I flew through the rest of WI, Duluth and the North Shore of Superior in a day and a half to make it to Grand Marais for a day of rest. Many thanks to the makers of high-powered dynamo lighting, broad-shoulders, tailwinds and my determined little legs. About once a week I get an itch to ride a little bit too much. I scratched it on my way here.

About 1800 mi from Annapolis to Grand Marais. About 1500-1600mi to Banff or Jasper, Alberta from here; then about 2700 mi from Banff to Mexico on the Great Divide…and a lot of time on Google Maps this morning.

Here, I have a friend that works at the North House Folk School, where city folk can escape the bustle for a few days of basket-weaving, timber framing, boat-building, etc. Grand Marais rests in an idyllic “maritime meets mountains” setting. Encapsulated on all landed sided by Superior National Forest and on all watersides by the lake itself; there appears to be much to do here. As seemingly perfect as it may be, sometimes even a place like this can’t contain me. Key West was almost perfect; Urique (Copper Canyon) as well, yet the march continues.

Coming up: A day through Superior National Forest to Ely, MN, to pick up the Mesabi Trail with 115 of 132 miles completed to connect Ely to Grand Rapids, MN. A few nice days it would seem. I blew into town on a wind from the SW and leave with light winds from the east. Life is working out right now.

I did not visit Mackinac Island as the cost of the ferry, headwinds, and the smell of high-season tourism steered me clear. I see so much, I never regret skipping “attractions” along the way.

One more reason to read Chris’ blog as he rides west: he not only saw June Siple’s Hemistour bike at ACA headquarters in Missoula, but Ian Hibell’s Sahara crossing Argos as well. His impromptu tour guide, Greg Siple.

The legendary, Ian Hibell.


4 thoughts on “Superior, in every way

  1. The other rider is my friend Lucy, from Tacoma and University of Puget Sound days. She is actually a MN native, but lives in Grand Marais and works at North House Folk School. We/I built that bike last summer, an 87 Schwinn High Sierra with lugged Unicrown fork, fillet brazed headtube joinery, metallic paint over stainless/chrome(?), and nice Suntour Roller-Cams. I was in the heat of my Charlie Cunningham/Jacquie Phelan phase, no doubt. Actually, the bike came up on CL locally and was in great shape for the right price. She rode from Tacoma to the southwest states through Nevada and Utah, then east to St. Augustine Florida.

  2. My next comment was going to be on the badass roller-cam brakes, something about how amazing it is that you bumped into someone as dorky as you, but….

    • A seriously awesome bike, and a great rider. Yup, that bike has my name all over it.
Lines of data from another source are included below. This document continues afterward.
-- ==== Sys2Proof/Syntax.lean ====
section
/-! DEFINITION. The 21 commands of the opcode map (30_encoding.md R96), one constructor a row. -/

namespace Sys2Proof

/-- A command. Operand fields are unsigned numbers (30_encoding.md R95): `sym` is SYM, `wsel` is WSEL, `idx` is
IDX. FREQ_WR's value operand is not here: it is CUR_ARG (R95). -/
inductive Instr where
  | nop
  | clrf
  | sreset
  | freqClr
  | freqCount
  | freqWr (sym : Nat)
  | freqRd (sym : Nat)
  | build
  | nodeRd (idx : Nat)
  | genCodes
  | codeRd (sym wsel : Nat)
  | wrHdr
  | rdHdr
  | encode
  | encSym (sym : Nat)
  | decode
  | decSym
  | wrTag
  | chkTag
  | srcRewind
  | snkClose
  deriving DecidableEq, Repr

end Sys2Proof
end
Love the Roller-Cams for every reason except mounting fenders and racks through the centerhole of the fork or seatstay bridge. They are no harder to adjust than cantis, do not protrude far enough to contact panniers, and offer excellent braking. That said, I think my current vintage XT (BR-MC70) cantis offer the best braking I have experienced, modulation and power.